A team of Catalan researchers has developed an artificial intelligence tool (AI) that takes a decisive step in the understanding of Alzheimer’s and other pathologies related to protein aggregation. The tool, baptized as Canya, has been presented in a study published in the journal Science Advances, the result of collaboration between the Genomic Regulation Center (CRG) and the Bioengineering Institute of Catalonia (IBEC).
The AI has managed to decipher the secret language used by proteins to decide if they fold correctly or form “sticky”, a pathological condition that alters cellular functioning and is related to more than 50 diseases, including Alzheimer’s disease, which affect about 500 million people throughout the world.
Unlike other “black box” type, whose processes are opaque, Canya was designed with an “explainable” approach, which allows scientists to understand how it reaches their predictions. This transparency has allowed to identify the chemical patterns that drive harmful aggregation, a key advance for both biomedical research and the pharmaceutical industry.
A difficult biological language to translate
Proteins are composed of 20 types of amino acids, whose order determines its form and function. Understanding what combinations cause pathological aggregations has been a scientific challenge for decades. The above tools faced a great limitation: the shortage of reliable data on this process.
To train Canya, the team generated more than 100,000 fragments of synthetic proteins, each with 20 amino acids, and studied their behavior in yeast cells. If a fragment caused aggregation, the cells reacted in a measurable way, which allowed establishing cause-effect relationships.

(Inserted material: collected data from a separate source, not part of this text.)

/-- The load that begins at the latching keeps the ranges, with an address that four pins can bring (R182, R183). -/
theorem State.RangesSound.beginLoad {s : State} (h : s.RangesSound) (ha : s.address < 16) :
    s.beginLoad.RangesSound := by
  have h15 : s.loader.straps.addr ≤ 15 := Nat.le_of_lt_succ ha
  unfold State.beginLoad
  split
  · rename_i h0
    exact h.setLoader fun _ => ⟨h15, fun _ => rfl, fun _ => h0⟩
  · rename_i h0
    split
    · exact h.setLoader fun _ => ⟨h15, fun e => absurd e h0, fun e => nomatch e⟩
    · exact h.loadDefaults ⟨Nat.pos_of_ne_zero h0, h15⟩ _

/-- A station that reads its memory has an address of 1 to 15 (R183). -/
theorem State.RangesSound.reading_address {s : State} (h : s.RangesSound) (hr : s.loader.state = .reading) :
    1 ≤ s.address ∧ s.address ≤ 15 := by
  obtain ⟨hle, h0⟩ := h.address (by rw [hr]; decide)
  refine ⟨?_, hle⟩
  by_contra hc
  have := h0.1 (by omega)
  rw [hr] at this
  cases this

/-! ## Every command -/

/-- The resets and the load keep the ranges. -/
theorem exec_load_ranges {c : Instr} {s t : State} (hwf : c.wf = true)
    (hc : c = .powerOnReset ∨ c = .resetInputAsserted ∨ (∃ k st, c = .resetRelease k st) ∨
      (∃ l, c = .readAttempt l) ∨ c = .readRetryTimer)
    (hs : s.RangesSound) (hl : s.loader.Sound) (h : exec c s = .next t) : t.RangesSound := by
  have same : ∀ {u : State}, advance u = .next t → u = t := fun e => by rwa [advance_eq_next] at e
  obtain rfl | rfl | ⟨kind, straps, rfl⟩ | ⟨octets, rfl⟩ | rfl := hc
  · obtain rfl := same h; exact .atReset rfl rfl rfl rfl rfl rfl
  · obtain rfl := same h; exact .atReset rfl rfl rfl rfl rfl rfl
  · simp only [exec, execResetRelease] at h
    split at h
    · rename_i ha
      -- a reset that is asserted holds the loader in IDLE, where no address counts yet
      have hidle : s.loader.state = .idle := hl.idle.2 <| by
        cases kind
        · exact .inl ha
        · exact .inr ha
      have hrel : (s.setLoader (s.loader.release kind)).RangesSound :=
        hs.setLoader fun hne => absurd (by cases kind <;> exact hidle) hne
      split at h <;> obtain rfl := same h
      · exact hrel
      · refine State.RangesSound.beginLoad (s := (s.setLoader (s.loader.release kind)).latch straps) ?_ ?_
        · refine .of (fun hne => absurd (by cases kind <;> exact hidle) hne) hs.table hs.sensors hs.modeSel
            hs.capacity fun v hv => nomatch hv
        · have hlt : straps.addr < 16 := by simpa [Instr.wf, Straps.wf] using hwf
          exact hlt
    · obtain rfl := same h; exact hs
  · simp only [exec, execReadAttempt] at h
    split at h
    · rename_i hr
      have hread : s.loader.state = .reading := by simp at hr; exact hr.1
      have ha := hs.reading_address hread
      split at h <;> obtain rfl := same h
      · unfold State.readFailed
        split
        · exact hs.setLoader hs.address
        · exact hs.loadDefaults ha _
      · exact hs.checkImage ha _
    · obtain rfl := same h; exact hs
  · simp only [exec, execReadRetryTimer] at h
    split at h <;> obtain rfl := same h
    · exact hs.setLoader hs.address
    · exact hs

/-- The line's own events keep the ranges. -/
theorem exec_line_ranges {c : Instr} {s t : State}
    (hc : c = .tokenRefillTimer ∨ c = .lineIdle ∨ c = .attemptBegin ∨ c = .attemptComplete ∨
      (∃ b, c = .collision b) ∨
      (∃ l, c = .frameReceived l) ∨ (∃ l, c = .frameAbandoned l) ∨ c = .zonePeriodicTimer ∨
      c = .plantPeriodicTimer ∨ c = .summaryTimer ∨ c = .startBitSeen ∨ ∃ l, c = .framingError l)
    (hs : s.RangesSound) (hl : s.loader.Sound) (h : exec c s = .next t) : t.RangesSound := by
  have same : ∀ {u : State}, advance u = .next t → u = t := fun e => by rwa [advance_eq_next] at e
  obtain rfl | rfl | rfl | rfl | ⟨bit, rfl⟩ | ⟨octets, rfl⟩ | ⟨octets, rfl⟩ | rfl | rfl | rfl | rfl |
    ⟨octets, rfl⟩ := hc
  · simp only [exec, execTokenRefillTimer] at h
    split at h <;> obtain rfl := same h
    · exact hs.setLine _
    · exact hs
  · simp only [exec, execLineIdle] at h
    split at h <;> obtain rfl := same h
    · exact hs
    · exact hs.setLine _
  · simp only [exec, execAttemptBegin] at h
    split at h
    · split at h <;> obtain rfl := same h
      · exact hs.setLine _
      · exact hs
    · obtain rfl := same h; exact hs
  · simp only [exec, execAttemptComplete] at h
    split at h <;> obtain rfl := same h
    · exact hs.setLine _
    · exact hs
  · simp only [exec, execCollision] at h
    split at h
    · split at h <;> obtain rfl := same h
      · refine State.RangesSound.settlePlant (State.RangesSound.takeOctets ?_ ?_ _)
        · exact hs.setLine _
        · exact hl
      · exact hs
    · obtain rfl := same h; exact hs
  · simp only [exec, execFrameReceived] at h
    split at h <;> obtain rfl := same h
    · exact hs
    · refine State.RangesSound.settlePlant (State.RangesSound.takeOctets ?_ ?_ _)
      · exact hs.setLine _
      · exact hl
  · simp only [exec, execFrameAbandoned] at h
    split at h <;> obtain rfl := same h
    · exact hs
    · refine State.RangesSound.settlePlant ?_
      exact (hs.heard hl octets).setLine _
  · simp only [exec, execZonePeriodicTimer] at h
    split at h <;> obtain rfl := same h
    · exact hs.setLine _
    · exact hs
  · simp only [exec, execPlantPeriodicTimer] at h
    split at h <;> obtain rfl := same h
    · exact hs.setLine _
    · exact hs
  · simp only [exec, execSummaryTimer] at h
    split at h <;> obtain rfl := same h
    · exact hs.setLine _
    · exact hs
  · simp only [exec, execStartBitSeen] at h
    split at h <;> obtain rfl := same h
    · exact hs
    · exact hs.setLine _
  · simp only [exec, execFramingError] at h
    split at h <;> obtain rfl := same h
    · exact hs
    · refine State.RangesSound.settlePlant ?_
      exact (hs.heard hl octets).setLine _

/-- The timers of the table, the sensors and the zone keep the ranges. -/
theorem exec_zone_ranges {c : Instr} {s t : State}
    (hc : c = .ageTimer ∨ c = .graceTimer ∨ (∃ l, c = .headFrameArrival l) ∨ (∃ l, c = .headFrameAbandoned l) ∨
      c = .lossTimer ∨ (∃ p b, c = .sensorTimer p b) ∨ c = .demandTimer ∨ (∃ b, c = .homingStepCompletion b) ∨
      (∃ b, c = .stepCompletion b) ∨ c = .budgetRefillTimer ∨ c = .rehomeAgeTimer)
    (hs : s.RangesSound) (hl : s.loader.Sound) (h : exec c s = .next t) : t.RangesSound := by
  have same : ∀ {u : State}, advance u = .next t → u = t := fun e => by rwa [advance_eq_next] at e
  have damper (x : Damper) : (s.setDamper x).RangesSound :=
    ⟨hs.address, hs.table, hs.sensors, hs.weights, hs.ages, hs.capacity, hs.blowerHold⟩
  obtain rfl | rfl | ⟨octets, rfl⟩ | ⟨octets, rfl⟩ | rfl | ⟨pins, first, rfl⟩ | rfl | ⟨stall, rfl⟩ |
    ⟨stall, rfl⟩ | rfl | rfl := hc
  · simp only [exec, execAgeTimer] at h
    split at h <;> obtain rfl := same h
    · refine State.RangesSound.settle (State.RangesSound.ageEntries _ ?_)
      exact hs.setPeers (Peers.older_inRange hs.table _)
    · exact hs
  · simp only [exec, execGraceTimer] at h
    split at h
    · have hg : (s.setPeers { s.peers with grace := .expired }).RangesSound := hs.setPeers hs.table
      split at h <;> obtain rfl := same h
      · exact ((State.losePlant_zone _).ranges hg).settle
      · exact hg
    · obtain rfl := same h; exact hs
  · simp only [exec, execHeadFrameArrival] at h
    split at h <;> obtain rfl := same h
    · exact State.RangesSound.headOctets octets hs
    · exact hs
  · simp only [exec, execHeadFrameAbandoned] at h
    split at h <;> obtain rfl := same h
    · have hh := State.RangesSound.headOctets octets hs
      exact hh.setSensors { hh.sensors with }
    · exact hs
  · simp only [exec, execLossTimer] at h
    split at h <;> obtain rfl := same h
    · exact hs.setSensors { hs.sensors with }
    · exact hs
  · simp only [exec, execSensorTimer] at h
    split at h
    · split at h <;> obtain rfl := same h
      · have hx := hs.setSensors hs.sensors.zoneExpiry
        refine State.RangesSound.settle ?_
        unfold State.zoneSensors
        dsimp only
        split
        · exact hx.prompt
        · exact hx
      · exact (hs.plantSensorExpiry hl pins first).settlePlant
    · obtain rfl := same h; exact hs
  · simp only [exec, execDemandTimer] at h
    split at h <;> obtain rfl := same h
    · refine State.RangesSound.settle ((State.recompute_zone _).ranges ?_)
      split <;> exact ⟨hs.address, hs.table, hs.sensors, hs.weights, hs.ages, hs.capacity, hs.blowerHold⟩
    · exact hs
  · simp only [exec, execHomingStepCompletion] at h
    split at h <;> obtain rfl := same h
    · exact damper _
    · exact hs
  · simp only [exec, execStepCompletion] at h
    split at h
    · split at h <;> obtain rfl := same h
      · exact State.RangesSound.settle (((State.prompt_zone _).trans (State.recompute_zone _)).ranges (damper _))
      · exact damper _
    · obtain rfl := same h; exact hs
  · simp only [exec, execBudgetRefillTimer] at h
    split at h <;> obtain rfl := same h
    · exact damper _
    · exact hs
  · simp only [exec, execRehomeAgeTimer] at h
    split at h <;> obtain rfl := same h
    · exact damper _
    · exact hs

/-- The plant's timers keep the ranges. -/
theorem exec_plant_ranges {c : Instr} {s t : State}
    (hc : c = .plantControlTimer ∨ c = .offHoldTimer ∨ c = .protectionTimer ∨ c = .listeningTimer ∨
      c = .stepDelayExpiry ∨ c = .stepTimeExit ∨ c = .stepTimeLimit ∨ c = .emergencyHoldTick ∨
      c = .retainedTimer ∨ c = .frostTimer)
    (hs : s.RangesSound) (hl : s.loader.Sound) (ht : s.TableSound) (h : exec c s = .next t) : t.RangesSound := by
  have same : ∀ {u : State}, advance u = .next t → u = t := fun e => by rwa [advance_eq_next] at e
  have engine (x : Engine) (hb : x.blowerHold = s.engine.blowerHold) : (s.setEngine x).RangesSound :=
    ⟨hs.address, hs.table, hs.sensors, hs.weights, hs.ages, hs.capacity, hb ▸ hs.blowerHold⟩
  obtain rfl | rfl | rfl | rfl | rfl | rfl | rfl | rfl | rfl | rfl := hc
  · simp only [exec, execPlantControlTimer] at h
    split at h <;> obtain rfl := same h
    · rename_i hr
      simp only [State.plantReady, Bool.and_eq_true, decide_eq_true_eq] at hr
      obtain ⟨⟨hrdy, hrole⟩, _⟩ := hr
      obtain ⟨hmode, hw⟩ := hs.modeExpiry hl hrole (State.zoneEntries_weighable hrole hrdy ht hs)
      exact (hmode.capacityPeriod hw).settlePlant
    · exact hs
  · simp only [exec, execOffHoldTimer] at h
    split at h <;> obtain rfl := same h
    · refine State.RangesSound.settlePlant ((State.noteLockoutEnd_engineFrame _ _).ranges
        (State.noteLockoutEnd_plant _ _) ?_ ?_)
      · exact hl
      · exact ⟨hs.address, hs.table, hs.sensors, hs.weights, hs.ages, hs.capacity, hs.blowerHold⟩
    · exact hs
  · simp only [exec, execProtectionTimer] at h
    split at h <;> obtain rfl := same h
    · exact (hs.protectionStages hl).settlePlant
    · exact hs
  · simp only [exec, execListeningTimer] at h
    split at h <;> obtain rfl := same h
    · exact engine _ rfl
    · exact hs
  · simp only [exec, execStepDelayExpiry] at h
    split at h <;> obtain rfl := same h
    · exact (hs.run hl _).settlePlant
    · exact hs
  · simp only [exec, execStepTimeExit] at h
    split at h
    · split at h <;> obtain rfl := same h
      · refine State.RangesSound.settlePlant (State.RangesSound.run ?_ ?_ _)
        · exact engine _ rfl
        · exact hl
      · exact hs
    · obtain rfl := same h; exact hs
  · simp only [exec, execStepTimeLimit] at h
    split at h
    · split at h <;> obtain rfl := same h
      · refine State.RangesSound.settlePlant (State.RangesSound.run ?_ ?_ _)
        · exact engine _ rfl
        · exact hl
      · exact hs
    · obtain rfl := same h; exact hs
  · simp only [exec, execEmergencyHoldTick] at h
    split at h
    · split at h <;> obtain rfl := same h
      · refine State.RangesSound.settlePlant (State.RangesSound.run ?_ ?_ _)
        · exact engine _ rfl
        · exact hl
      · exact engine _ rfl
    · obtain rfl := same h; exact hs
  · simp only [exec, execRetainedTimer] at h
    have ha := (State.retainedAdvance_engineFrame s).ranges (State.retainedAdvance_plant s) hl hs
    have hla : s.retainedAdvance.loader.Sound := (State.retainedAdvance_plant s).loader ▸ hl
    split at h
    · obtain rfl := same h; exact hs
    · split at h <;> obtain rfl := same h
      · exact State.RangesSound.settlePlant ((State.examineRequest_engineFrame _).ranges
          (State.examineRequest_plant _) hla ha)
      · exact ha
  · simp only [exec, execFrostTimer] at h
    have ha : s.frostAdvance.RangesSound :=
      ⟨hs.address, hs.table, hs.sensors, hs.weights, hs.ages, hs.capacity, hs.blowerHold⟩
    split at h
    · split at h <;> obtain rfl := same h
      · exact (ha.request hl _).settlePlant
      · exact ha
    · obtain rfl := same h; exact hs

“The language of proteins is like an unexplored galaxy,” explains Dr. Mike Thompson, of CRG. “So far only a small fraction had been mapped. Our approach allows us to expand that map with thousands of combinations never seen in nature.”
Implications for health and industry
In addition to its relevance for neurodegenerative diseases, Canya’s most immediate impact could occur in the biotechnological and pharmaceutical field. Many modern medications are based on therapeutic proteins that, if added, lose their effectiveness and generate manufacturing problems.
“Protein aggregation is a great headache for pharmaceuticals,” says Dr. Benedetta Bolognesi, of IBEC. “Canya can help design more stable antibodies and enzymes, reducing production failures and economic costs.”
Despite having resigned from the predictive capacity offered by the most opaque AI, Canya has exceeded 15 % the precision of the previous models, demonstrating that transparency and efficiency do not have to be at odds.
This advance positions Catalan science at the forefront of artificial intelligence applied to molecular biology, and opens a new stage in the fight against diseases that, until now, seemed impossible to prevent or treat from its molecular origin.